Added PermutationDecoder to notebook (aimacode#507)

Chipe1 · norvig · commit ff8fc03843a1 · 2017-05-23T22:16:16.000-07:00
diff --git a/text.ipynb b/text.ipynb
@@ -364,6 +364,64 @@
     "decoded_message = decoder.decode(ciphertext)\n",
     "print('The decoded message is', '\"' + decoded_message + '\"')"
    ]
+  },
+  {
+   "cell_type": "markdown",
+   "metadata": {},
+   "source": [
+    "### Permutation Decoder\n",
+    "Now let us try to decode messages encrypted by a general monoalphabetic substitution cipher. The letters in the alphabet can be replaced by any permutation of letters. For example if the alpahbet consisted of `{A B C}` then it can be replaced by `{A C B}`, `{B A C}`, `{B C A}`, `{C A B}`, `{C B A}` or even `{A B C}` itself. Suppose we choose the permutation `{C B A}`, then the plain text `\"CAB BA AAC\"` would become `\"ACB BC CCA\"`. We can see that Caesar cipher is also a form of permutation cipher where the permutation is a cyclic permutation. Unlike the Caesar cipher, it is infeasible to try all possible permutations. The number of possible permutations in Latin alphabet is `26!` which is of the order $10^{26}$. We use graph search algorithms to search for a 'good' permutation."
+   ]
+  },
+  {
+   "cell_type": "code",
+   "execution_count": 10,
+   "metadata": {
+    "collapsed": true
+   },
+   "outputs": [],
+   "source": [
+    "%psource PermutationDecoder"
+   ]
+  },
+  {
+   "cell_type": "markdown",
+   "metadata": {},
+   "source": [
+    "Each state/node in the graph is represented as a letter-to-letter map. If there no mapping for a letter it means the letter is unchanged in the permutation. These maps are stored as dictionaries.
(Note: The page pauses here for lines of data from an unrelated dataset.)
-- ==== Sys2Proof/Certificates/Slice0/Obligations.lean ====
section
/-! DEFINITION. The statements for the provers. Throughout, u is the state in which a command finds the block: settle s, in which the
blocks have done what the last command left them to do (notes/assumptions/8.md). A completion statement says what state a
command answers; Frame says what it leaves alone. -/

open Sys2Proof Sys2Proof.Machine

/-! ### The step and the state after reset -/

/-- A step takes the command in front of the queue and answers what exec answers on the state with the queue's rest. The queue
is the model's own (notes/assumptions/8.md). -/
def Obligations.StepRunsFront : Prop :=
  ∀ (c : Instr) (s : State), step { s with pending := c :: s.pending } = exec c s

/-- With no command waiting the core issues the next word that memory holds for it. The burner is the one that the arbitration of R73
chooses: one of a higher level that runs code in memory is passed over only by its yield mark. What the word does is what the command
that it spells does; a word that spells none raises ILLEGAL, or ADVERB as a call of an absent coprocessor.

Where no word is due, XK32 ticks: while it does not run nothing comes about, so that only the events of the last command are
forgotten. That a step on an empty queue is a word or a tick is the model's choice (notes/assumptions/1.md, notes/assumptions/76.md).

The words and the commands agree bit for bit (R95, R103, R112): a word spells a command exactly where it is that command's word. A CWR to
FEED is the command C1_FEED. -/
def Obligations.IdleStep : Prop :=
  (
  ∀ s : State, s.pending = [] →
    let u := settle s
    (u.ownWord = none →
      (u.on F.RTC_STAT_XKRDY = false → ∃ t, step s = .next t ∧ t.Inv ∧ t.cyc = 0 ∧ Frame [] [.cyc] [] u t) ∧
      (u.on F.RTC_STAT_XKRDY = true →
        ∃ t, step s = .next t ∧ t.Inv ∧ t = { tidy (xkTick { u with cyc := 0 }) with pending := [] })) ∧
    ∀ (b : Fin 16) (w : Nat), u.ownWord = some (b.val, w) →
      let v := State.fetched { u with cyc := u.cyc + 1 } b
      u.coreUp = true ∧ u.issues b = true ∧ w < 2 ^ 24 ∧
      (∀ c, c < 16 → u.runsMemory c = true → u.rd (F.BRN_CFG_PRIO c) < u.rd (F.BRN_CFG_PRIO b) → (u.bx c).yield = true) ∧
      (∀ c, decodeWord b w = some c → step s = exec c { s with cyc := s.cyc + 1 }) ∧
      (decodeWord b w = none → ∃ t, step s = .next t ∧ t.Inv ∧
        (State.ready { u with cyc := u.cyc + 1 } b = true →
          if 28 ≤ w / 2 ^ 18 ∧ bitOf v.cpresent (w / 2 ^ 15 % 8) = false then ExcTaken b 3 (w / 2 ^ 15 % 8) 0 w v t
          else ExcTaken b 1 0 0 w v t))) ∧
  (
  ∀ (b : Fin 16),
    (∀ (w : Nat) (c : Instr), w < 2 ^ 24 → decodeWord b w = some c → issuer c = some b ∧ wordOf c = w) ∧
    (∀ c : Instr, issuer c = some b → wordOf c < 2 ^ 24 ∧
      ((∀ r, c ≠ .cwr b ⟨1, r, 5⟩) → decodeWord b (wordOf c) = some c)))

/-- The state after reset meets the invariant, and holds the reset values that the register maps state: the core runs on RC48
with every clock source off (R29, SYS_CLK), burner 0 is in RUN at PC 0 and in the secure world and the other burners are OFF (R93), every Whisk
channel is disabled, nothing waits; the fields of one unit agree. -/
def Obligations.ResetState : Prop :=
  State.reset.Inv ∧ State.reset.agrees = true ∧ State.reset.pending = [] ∧
  State.reset.rd F.SYS_CLK_SRC = 0 ∧ State.reset.rd F.SYS_CLK_XORDY = 0 ∧ State.reset.rd F.SYS_CLK_PLLLOCK = 0 ∧
  State.reset.bstate 0 = stRun ∧ State.reset.pc 0 = 0 ∧ State.reset.brnSecure 0 = true ∧
  (∀ b < 16, 0 < b → State.reset.bstate b = stOff) ∧
  (∀ c < 64, State.reset.on (F.WHISK_CFG_EN c) = false) ∧
  State.reset.rd F.TB_NOW_MCN = 0 ∧ State.reset.rd F.TB_STAT_STATE = tbVirtual

/-- Whatever waits, a step answers a next state (no command stops the block), in which memory has its canonical form and the queue
has lost its front. -/
def Obligations.StepKeepsInv : Prop :=
  ∀ s : State, s.Inv → ∃ t, step s = .next t ∧ t.Inv ∧ t.pending = s.pending.tail

/-! ### Register access (R27, R39, R40) -/

/-- REG_WRITE by any accessor, in its own units (R39). Of a register whose write only reaches its fields, each field takes the bits that
were written by its access code, the staging copy of a staged one; read-only fields, reserved bits and everything else stay, and a write at an
active copy does nothing (R14, R15, R17). An undefined offset has no effect but UNMAPPED with event 2 for the host and debug ports (R26),
nor has an access that the security maps close but DENY for the host, as for one its allow list refuses (R84, R420), nor any access of a
killed debug port (R467).

The guarded registers: a burner's byte registers and flags take a write only while it is OFF, PARKED or FAULTED (R82); LOCK only sets, and
freezes the maps (R85); three registers of the power block take none from an open accessor; each refusal sets WERR. That the maps come
before the address is notes/assumptions/14.md, and where an active copy stands notes/assumptions/81.md. -/
def Obligations.RegWriteByte : Prop :=
  (
  ∀ (acc : Fin 18) (addr : BitVec 24) (w : Width) (v : BitVec 32) (s : State),
    let u := settle s
    let a := addr.toNat
    let n := widthBytes w
    let closed := u.closedTo acc a || u.closedTo acc (a + n - 1)
    let selfSet := decide (0x503700 ≤ a) && decide (a < 0x503740)
    let done := fun P : State → Prop => Completes (.regWrite acc addr w v) s P
    let denied := fun t : State =>
      if acc.val = 16 then t.rd F.HP_ERR_DENY = 1 ∧ Counts F.HP_DENIES u t ∧ Frame [F.HP_ERR_DENY, F.HP_DENIES] [] [] u t
      else Frame [] [] [] u t
    u.coreUp = true → 0x500000 ≤ a → a < 0x514000 →
    (acc.val = 17 → u.on F.DBG_STAT_KILLED = true → done (Frame [] [] [] u)) ∧
    (u.makes acc a n → (selfSet = true → 16 ≤ acc.val) →
      (closed = true → done denied) ∧
      (closed = false → (selfSet || undefinedAt a n) = true → done fun t =>
        if acc.val < 16 then Frame [] [] [] u t
        else t.rd F.SYS_ACCERR_UNMAPPED = 1 ∧ t.rd F.SYS_ACCERR_ACCESSOR = acc ∧
          Frame [F.SYS_ACCERR_UNMAPPED, F.SYS_ACCERR_ACCESSOR] [] [2] u t) ∧
      (closed = false → selfSet = false → undefinedAt a n = false → acc.val = 16 → u.hostAllow a true = false → done denied)) ∧
    (u.admits acc a n true → selfSet = false →
      (0x800 ≤ a % 0x1000 → undefinedAt a n = false → done (Frame [] [] [] u)) ∧
      ∀ x, regAt a = some x → a % 0x1000 < 0x800 → plainReg x.2 = true → x.1.ll = false ∨ (a = x.2 ∧ x.1.width ≤ 8 * n) →
        let k := 8 * min n (x.1.width / 8 - (a - x.2))
        let at_ := 2 ^ (8 * (a - x.2))
        done fun t => (∀ f ∈ x.1.fields, FldTakes x.2 (v.toNat % 2 ^ k * at_) ((2 ^ k - 1) * at_) f u t) ∧
          Frame (x.1.taking x.2) [] [] u t)) ∧
  (
  ∀ (acc : Fin 18) (b : Fin 16) (k : Fin 17) (w : Width) (v : BitVec 32) (s : State),
    let u := settle s
    let may := fun a : Nat => u.admits acc a (widthBytes w) true
    let done := fun (a : Nat) (P : State → Prop) => Completes (.regWrite acc (BitVec.ofNat 24 a) w v) s P
    u.coreUp = true →
    (may (brnByteAddr b k) → done (brnByteAddr b k) fun t =>
      if u.bstate b = stOff ∨ u.bstate b = stParked ∨ u.bstate b = stFaulted then
        t.rd (brnByteReg b k) = v.toNat % 2 ^ (brnByteReg b k).w ∧ Frame [brnByteReg b k] [] [] u t
      else WriteErr acc u t) ∧
    (may (0x503002 + 64 * b.val) → done (0x503002 + 64 * b.val) fun t =>
      t.rd (F.BRN_CFG_PRIO b) = v.toNat % 4 ∧ t.on (F.BRN_CFG_WORLD b) = bitOf v.toNat 2 ∧
        Frame [F.BRN_CFG_PRIO b, F.BRN_CFG_WORLD b] [] [] u t) ∧
    (may 0x503508 → done 0x503508 fun t =>
      t.on F.BRN_SECLOCK_LOCK = (u.on F.BRN_SECLOCK_LOCK || bitOf v.toNat 0) ∧ Frame [F.BRN_SECLOCK_LOCK] [] [] u t) ∧
    (may 0x503506 → done 0x503506 fun t =>
      if u.on F.BRN_SECLOCK_LOCK then WriteErr acc u t
      else (∀ r ∈ (regAt 0x503506).toList, (∀ f ∈ r.1.fields, FldTakes 0x503506 v.toNat 0xFF f u t) ∧ Frame (r.1.taking 0x503506) [] [] u t)) ∧
    (∀ a ∈ [0x501002, 0x501008, 0x501016], may a → u.accSecure acc = false → done a (WriteErr acc u)) ∧
    (may 0x501016 → v.toNat / 16 % 16 ≠ 0xA → done 0x501016 (WriteErr acc u)))

/-- A read of an LL register by any accessor in its own units, of TB_CMPi for one: the lowest unit answers its part and latches the whole
value; a higher unit answers its part of the latched value, whatever the register has become since; without a latch that
serves the register it latches anew and records LLORDER with event 2.

A write of TB_CMPi: a lower unit only collects in the holding copy, which it takes over, with LLORDER and event 2, where that served another
register; the highest unit commits the whole register, of which what was not collected keeps its own value. Of a register of flags that are
cleared by ones, and of one that acts, what was not collected counts as 0: WHISK_FLAG and BRN_GSTART.

That a commit empties the holding copy, and where one that served another register is left alone, is notes/assumptions/9.md. -/
def Obligations.LlAccess : Prop :=
  (
  ∀ (acc : Fin 18) (w : Width) (i : Fin 2) (k : Fin 6) (s : State),
    let u := settle s
    let a := cmpByte i k.val
    let part := fun x : Nat => x / 2 ^ (8 * k.val) % 2 ^ (8 * min (widthBytes w) (6 - k.val))
    u.coreUp = true → u.admits acc a.toNat (widthBytes w) false →
    (k.val = 0 → Completes (.llReadLow acc a w) s fun t =>
      t.busData = part (u.cmpVal i) ∧ t.latchOf 0x504 acc = some ⟨0x504, acc, cmpBase i, u.cmpVal i⟩ ∧
      Frame [] [.latches, .busData] [] u t) ∧
    (k.val ≠ 0 →
      (∀ l, u.latchOf 0x504 acc = some l → l.reg = cmpBase i →
        Completes (.llReadHigh acc a w) s fun t => t.busData = part l.val ∧ Frame [] [.busData] [] u t) ∧
      ((∀ l, u.latchOf 0x504 acc = some l → l.reg ≠ cmpBase i) →
        Completes (.llReadHigh acc a w) s fun t =>
          t.busData = part (u.cmpVal i) ∧ t.latchOf 0x504 acc = some ⟨0x504, acc, cmpBase i, u.cmpVal i⟩ ∧
          t.on F.SYS_ACCERR_LLORDER = true ∧ t.rd F.SYS_ACCERR_ACCESSOR = acc ∧
          Frame [F.SYS_ACCERR_LLORDER, F.SYS_ACCERR_ACCESSOR] [.latches, .busData] [2] u t))) ∧
  (
  ∀ (acc : Fin 18) (w : Width) (i : Fin 2) (k : Fin 6) (v : BitVec 32) (s : State),
    let u := settle s
    let a := cmpByte i k.val
    let n := widthBytes w
    let inUnit := fun j : Nat => decide (8 * k.val ≤ j) && decide (j < 8 * (k.val + n))
    let mine := u.holdOf 0x504 acc
    let others := mine.any fun l => l.reg != cmpBase i
    let old := (mine.filter fun l => l.reg == cmpBase i).getD ⟨0x504, acc, cmpBase i, 0, 0⟩
    u.coreUp = true → u.admits acc a.toNat n true →
    (k.val + n < 6 → Completes (.llWriteLow acc a w v) s fun t =>
      (∃ l, t.holdOf 0x504 acc = some l ∧ l.reg = cmpBase i ∧ ∀ j, j < 48 →
        bitOf l.mask j = (inUnit j || bitOf old.mask j) ∧
        bitOf l.val j = if inUnit j then bitOf v.toNat (j - 8 * k.val) else bitOf old.val j) ∧
      if others then
        t.on F.SYS_ACCERR_LLORDER = true ∧ t.rd F.SYS_ACCERR_ACCESSOR = acc ∧
          Frame [F.SYS_ACCERR_LLORDER, F.SYS_ACCERR_ACCESSOR] [.holds] [2] u t
      else Frame [] [.holds] [] u t) ∧
    (6 ≤ k.val + n → Completes (.llWriteHigh acc a w v) s fun t =>
      (∀ j, j < 48 → bitOf (t.cmpVal i) j =
        if inUnit j then bitOf v.toNat (j - 8 * k.val) else if bitOf old.mask j then bitOf old.val j else bitOf (u.cmpVal i) j) ∧
      t.holdOf 0x504 acc = (if others then mine else none) ∧ Frame [F.TB_CMP_MCN i, F.TB_CMP_FRAC i] [.holds] [] u t)) ∧
  (
  ∀ (acc : Fin 18) (v : BitVec 32) (s : State),
    let u := settle s
    let x := v.toNat % 256
    acc.val < 16 → u.coreUp = true → u.accSecure acc = true →
    ((u.holdOf 0x502 acc).all (fun l => l.reg != 0x502400) = true → Completes (.llWriteHigh acc 0x502407 .w8 v) s fun t =>
      (∀ c, c < 64 → bitOf (t.rd F.WHISK_FLAG_FLAG) c = (bitOf (u.rd F.WHISK_FLAG_FLAG) c && !(decide (56 ≤ c) && bitOf x (c - 56)))) ∧
      Frame [F.WHISK_FLAG_FLAG] [] [] u t) ∧
    ((u.holdOf 0x503 acc).all (fun l => l.reg != 0x503404) = true → Completes (.llWriteHigh acc 0x503405 .w8 v) s fun t =>
      ∀ b, b < 16 → t.bstate b =
        if 8 ≤ b ∧ bitOf x (b - 8) = true ∧ (u.bstate b = stOff ∨ u.bstate b = stParked ∨ u.bstate b = stFaulted) then stRun else u.bstate b))

/-! ### Commits and clocks (R28 to R37) -/

/-- COMMIT_ARM and COMMIT_CANCEL: ARM sets PEND, and where the block's boundary source is stopped, or its boundary stands, the
commit is applied at once (R34, R37; that a standing boundary is met at once is what the blocks' chapters say of theirs: R167, R197, and
those of the column ports, the MAC, the lantern outputs and the engine); CANCEL clears PEND and leaves the staging copies. -/
def Obligations.CommitArm : Prop :=
  ∀ (blk : CommitBlock) (s : State),
    let u := settle s
    u.coreUp = true →
    Completes (.commitArm blk) s (fun t =>
      if u.commitsAtOnce blk then Commits blk u t
      else t.on (cmtPend (commitPage blk)) = true ∧ Frame [cmtPend (commitPage blk)] [] [] u t) ∧
    Completes (.commitCancel blk) s (fun t =>
      t.on (cmtPend (commitPage blk)) = false ∧ Frame [cmtPend (commitPage blk)] [] [] u t)

/-- COMMIT, at a boundary of the block: with PEND set every staging copy is applied in one step, or none is (R35); without it, or
away from the boundary, no commit takes place. -/
def Obligations.CommitWhole : Prop :=
  ∀ (blk : CommitBlock) (s : State),
    let u := settle s
    u.coreUp = true → u.aonUp = true →
    Completes (.commit blk) s fun t =>
      if u.atBoundary blk && u.on (cmtPend (commitPage blk)) then Commits blk u t
      else (∀ f ∈ stagedFlds (commitPage blk), t.rd f = u.rd f) ∧ t.rd (cmtCount (commitPage blk)) = u.rd (cmtCount (commitPage blk)) ∧
        Within [] [F.TB_INC_INC, F.LIO_STAT_CLKLOSS] [] [] [] u t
Each dictionary is a 'potential' permutation.  We use the word 'potential' because every dictionary doesn't necessarily represent a valid permutation since a permutation cannot have repeating elements. For example the dictionary `{'A': 'B', 'C': 'X'}` is invalid because `'A'` is replaced by `'B'`, but so is `'B'` because the dictionary doesn't have a mapping for `'B'`. Two dictionaries can also represent the same permutation e.g. `{'A': 'C', 'C': 'A'}` and `{'A': 'C', 'B': 'B', 'C': 'A'}` represent the same permutation where `'A'` and `'C'` are interchanged and all other letters remain unaltered. To ensure we get a valid permutation a goal state must map all letters in the alphabet. We also prevent repetions in the permutation by allowing only those actions which go to new state/node in which the newly added letter to the dictionary maps to previously unmapped letter. These two rules togeter ensure that the dictionary of a goal state will represent a valid permutation.\n",
+    "The score of a state is determined using word scores, unigram scores, and bigram scores. Experiment with different weightages for word, unigram and bigram scores and see how they affect the decoding."
+   ]
+  },
+  {
+   "cell_type": "code",
+   "execution_count": 11,
+   "metadata": {
+    "collapsed": false
+   },
+   "outputs": [
+    {
+     "name": "stdout",
+     "output_type": "stream",
+     "text": [
+      "\"ahed world\" decodes to \"shed could\"\n",
+      "\"ahed woxld\" decodes to \"shew atiow\"\n"
+     ]
+    }
+   ],
+   "source": [
+    "ciphertexts = ['ahed world', 'ahed woxld']\n",
+    "\n",
+    "pd = PermutationDecoder(canonicalize(flatland))\n",
+    "for ctext in ciphertexts:\n",
+    "    print('\"{}\" decodes to \"{}\"'.format(ctext, pd.decode(ctext)))"
+   ]
+  },
+  {
+   "cell_type": "markdown",
+   "metadata": {},
+   "source": [
+    "As evident from the above example, permutation decoding using best first search is sensitive to initial text. This is because not only the final dictionary, with substitutions for all letters, must have good score but so must the intermediate dictionaries. You could think of it as performing a local search by finding substitutons for each letter one by one. We could get very different results by changing even a single letter because that letter could be a deciding factor for selecting substitution in early stages which snowballs and affects the later stages. To make the search better we can use different definition of score in different stages and optimize on which letter to substitute first."
+   ]
   }
  ],
  "metadata": {